Но Изяслав знал, чем донять простого человека, он еще пустил две струйки из покрасневших глаз, снова пробормотал:
- Дети мои!
Это уже не только удивило, но и тронуло киевлян, шум и выкрики постепенно затихли, торговище успокоилось, так бывает всегда на вече после того, как каждый пытается перекричать своего соседа и всех, кто есть вокруг, а затем, обессилев и поняв, что уже и не ведает, о чем вопить дальше, остается с раскрытым ртом, но без речи и без ветра, как говорят, а тем временем люди, заблаговременно расставленные князем и его подручными, бросают в толпу именно то слово, которое зажигает людей и ведет их, куда нужно князю, даже вопреки их собственной воле и намерениям. Так должно было бы случиться и здесь, только слово напутственное шло бы уже не от подосланных горлопанов, а от самого великого князя, который съехал с недостижимой своей Горы к милым его сердцу киевлянам, расплакался перед ними, и они, в знак благодарности, затихли, чтобы услышать слово Изяслава.
- Дети мои! - воскликнул князь. - Идет на меня стрый мой Гюргий с суздальцами и ведет с собою половцев поганых. Терпимо ли такое? Ежели бы Гюргий пришел лишь со своими сыновьями, то какая волость ему мила, ту и взял бы, но ведь привел на меня половцев и врагов наших Ольговичей, а потому хочу биться, а вас, дети мои, кличу с собой. Имею силу, так почему бы должен был мириться с Гюргием? Пойдите и вы со мною, милые мои киевляне!

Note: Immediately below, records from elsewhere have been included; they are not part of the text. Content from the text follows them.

-- ==== Sys2Proof/Machine/Calibration.lean ====
section
/-! DEFINITION. The calibration engine (spec/03_interpolator_calibration.md): requests, stopping, reading back, and its own events. -/

namespace Sys2Proof.Machine

/-- A LONG request on one channel, R41's lines in order. -/
def State.requestLong (s : State) (c : Fin 8) : State × ResultCode :=
  let e := s.engine
  if s.channelHeld c then (s, .inUse)
  else if e.phase c = .longWait ∨ e.phase c = .longRun then (s, .already)
  else if e.queued c .short then
    (s.setEngine { e with queue := e.queue.map fun x => if x.channel = c then { x with kind := .long } else x }, .ok)
  else (s.setEngine { e with queue := e.queue ++ [⟨c, .long⟩] }, .ok)

/-- A SHORT request on one channel, R42's lines in order. -/
def State.requestShort (s : State) (c : Fin 8) : State × ResultCode :=
  let e := s.engine
  if !(s.channel c).enable then (s, .notReady)
  else if e.phase c ≠ .none then (s, .already)
  else (s.setEngine { e with queue := e.queue ++ [⟨c, .short⟩] }, .ok)

/-- Treat the masked channels one at a time in channel order, an unmasked one answering OK (R40, R51). -/
def State.perChannel (s : State) (mask : Byte) (f : State → Fin 8 → State × ResultCode) : State × List ResultCode :=
  (List.finRange 8).foldl
    (fun acc c =>
      if mask.getLsbD c.val then
        let r := f acc.1 c
        (r.1, acc.2 ++ [r.2])
      else (acc.1, acc.2 ++ [.ok]))
    (s, [])

/-- CALIBRATE's result code from the answers: the lowest refused channel's refusal, then ALREADY, then OK (R40). -/
def calibrateCode (answers : List ResultCode) : ResultCode :=
  match answers.find? ResultCode.isRefusal with
  | some r => r
  | none => if answers.contains .already then .already else .ok

/-- The eight answer bytes, each repeating the code of a command refused as a whole (R165). -/
def eightAnswers (code : ResultCode) : List Byte := List.replicate 8 code.code

/-- CALIBRATE (R40). -/
def execCalibrate (mask kind : Byte) (s : State) : Result :=
  .next (s.runCommand 2 fun t =>
    if t.engine.init then .taken t .notReady (eightAnswers .notReady)
    else
      match calKindOf kind with
      | none => .taken t .badField (eightAnswers .badField)
      | some k =>
        let r := t.perChannel mask (match k with | .long => State.requestLong | .short => State.requestShort)
        .taken r.1 (calibrateCode r.2) (r.2.map ResultCode.code))

/-- Stop and remove what the engine has of one channel (R51): ALREADY where there is nothing; otherwise the outcome record becomes
ABORTED, with kind LONG if anything long was stopped or removed. A stopped long calibration empties the histories (R31; log 15). -/
def State.abortChannel (s : State) (c : Fin 8) : State × ResultCode :=
  let e := s.engine
  let runs := e.runs c .long || e.runs c .short
  let waits := e.queue.any fun x => decide (x.channel = c)
  if !runs && !waits then (s, .already)
  else
    let kind : CalKind := if e.runs c .long || e.queued c .long then .long else .short
    let e' : Engine :=
      { e with
        running := if runs then none else e.running
        histogram := if runs then Vector.replicate 256 0 else e.histogram
        queue := e.queue.filter fun x => decide (x.channel ≠ c) }
    let t := s.setEngine (e'.setOutcome c kind .aborted 0)
    (if e.runs c .long then t.emptyHistories c else t, .ok)

/-- ABORT CALIBRATION's result code: ALREADY if every masked channel answered ALREADY, OK otherwise and for an empty mask (R51). -/
def abortCode (mask : Byte) (answers : List ResultCode) : ResultCode :=
  if mask ≠ 0 ∧ ((List.finRange 8).all fun c => !(mask.getLsbD c.val) || decide (answers[c.val]? = some .already)) = true then .already
  else .ok

/-- ABORT CALIBRATION (R51). -/
def execAbortCalibration (mask : Byte) (s : State) : Result :=
  .next (s.runCommand 1 fun t =>
    if t.engine.init then .taken t .notReady (eightAnswers .notReady)
    else
      let r := t.perChannel mask State.abortChannel
      .taken r.1 (abortCode mask r.2) (r.2.map ResultCode.code))

/-- The hits collected so far when the engine runs a calibration on the channel, 0 otherwise (R55). -/
def Engine.hitsOn (e : Engine) (c : Fin 8) : Nat :=
  match e.running with
  | none => 0
  | some r => if r.channel = c then r.hits else 0

/-- The channel's place in the calibration queue, 1 for the head, or 0 (R55). -/
def queuePosition (c : Fin 8) : List CalEntry → Nat
  | [] => 0
  | x :: rest =>
    if x.channel = c then 1
    else
      match queuePosition c rest with
      | 0 => 0
      | k + 1 => k + 2

/-- The response of READ CALIBRATION (R55). -/
def State.calibrationBytes (s : State) (c : Fin 8) : List Byte :=
  let e := s.engine
  let o := e.outcomes[c]
  [phaseCode (e.phase c), lastKindCode o.lastKind, outcomeCode o.outcome] ++ bytesOf 2 o.drift.toNat ++ [e.generations[c]] ++
  bytesOf 3 (e.hitsOn c) ++ bytesOf 1 (queuePosition c e.queue) ++ bytesOf 2 e.driftLimit.toNat

/-- READ CALIBRATION (R55). -/
def execReadCalibration (channel : Byte) (s : State) : Result :=
  .next (s.runCommand 1 fun t =>
    match indexOf 8 channel with
    | none => .refuse t .range
    | some c => .taken t .ok (t.calibrationBytes c))

/-- READ TABLE: a copy of the whole table and its generation; the generation is sent, then the copy's values from the start code, for as
long as the frame lasts (R56, R174). -/
def execReadTable (channel start : Byte) (s : State) : Result :=
  .next (s.runCommand 2 fun t =>
    match indexOf 8 channel with
    | none => .refuse t .range
    | some c => ⟨t, .ok, [t.engine.generations[c]], .table t.engine.tables[c] start⟩)

/-- The two bytes of unit `k` of a READ TABLE burst: the copy's value at start + k, wrapping from 255 to 0 (R56). -/
def tableUnit (copy : FineTable) (start : Byte) (k : Nat) : List Byte := bytesOf 2 (fineOf copy (start + BitVec.ofNat 8 k)).toNat

/-- The first `units` units of a READ TABLE burst (R56). -/
def tableUnits (copy : FineTable) (start : Byte) (units : Nat) : List Byte := (List.range units).flatMap (tableUnit copy start)

/-- SET DRIFT LIMIT: above 4095 clamped; the response is the limit in force (R50). -/
def execSetDriftLimit (limit : BitVec 16) (s : State) : Result :=
  .next (s.runCommand 2 fun t =>
    let l : BitVec 12 := if 4095 < limit.toNat then 4095 else limit.setWidth 12
    .taken (t.setEngine { t.engine with driftLimit := l }) (if 4095 < limit.toNat then .clamped else .ok) (bytesOf 2 l.toNat))

/-! ## The engine's own events -/

/-- CALIBRATION_START: the idle engine takes the head entry, with every bin and the hit count 0 (R39; log 25). -/
def execCalibrationStart (s : State) : Result :=
  .next
    (match s.engine.running, s.engine.queue with
    | none, x :: rest =>
      s.setEngine { s.engine with queue := rest, histogram := Vector.replicate 256 0, running := some ⟨x.channel, x.kind, 0, 0⟩ }
    | _, _ => s)

/-- RING_OSCILLATOR_HIT: an oscillator edge is converted during a long calibration that is not complete (R43). -/
def execRingOscillatorHit (raw : Byte) (s : State) : Result :=
  .next
    (match s.engine.running with
    | none => s
    | some r => if r.kind = .long ∧ r.hits < Config.longHits then s.setEngine (s.engine.hit r raw) else s)

/-- LONG_CALIBRATION_COMPLETE: at the 65,536th hit (R44). -/
def execLongCalibrationComplete (s : State) : Result :=
  .next
    (match s.engine.running with
    | none => s
    | some r => if r.kind = .long ∧ r.hits = Config.longHits then s.longComplete r else s)

/-- SHORT_CALIBRATION_COMPLETE: at the 8,192nd hit (R49). -/
def execShortCalibrationComplete (s : State) : Result :=
  .next
    (match s.engine.running with
    | none => s
    | some r => if r.kind = .short ∧ r.hits = Config.shortHits then s.shortComplete r else s)

/-- SHORT_CALIBRATION_TIMEOUT: 10 s of elapsed ticks without 8,192 hits (R46). -/
def execShortCalibrationTimeout (s : State) : Result := .next s.shortTimeout

end Sys2Proof.Machine
end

Вече не откликнулось на слова княжеские, не вызвали они ни поддержки, ни сопротивления, молчание залегло над торговищем, тихо было до самого берега днепровского, казалось даже, что слышен плеск волн и постукивание лодок борт о борт, затем где-то в середине толпы заплакал ребенок, и словно бы от этого плача возникло движение в толпе, вытянувшееся змеей в направлении к князю и его дружине; видно стало, кто-то пробирается вперед, еще малость - и перед князем очутился его приближенный лекарь Дулеб с княжеской золотой гривной на шее - знаком неприкосновенности, с дерзостью в глазах и таким уверенным спокойствием, разлитым во всей его фигуре, что князь даже натянул поводья своего коня так, будто изготовлялся пятиться от этого человека, которому надлежало бы давно уже сидеть в смердящем темном порубе, а не возмущать здесь люд, прикрываясь княжеской золотой гривной.
- Мирись, княже! - сказал Дулеб будто и негромко, но так отчетливо, что его услышали в отдаленнейших концах торговища.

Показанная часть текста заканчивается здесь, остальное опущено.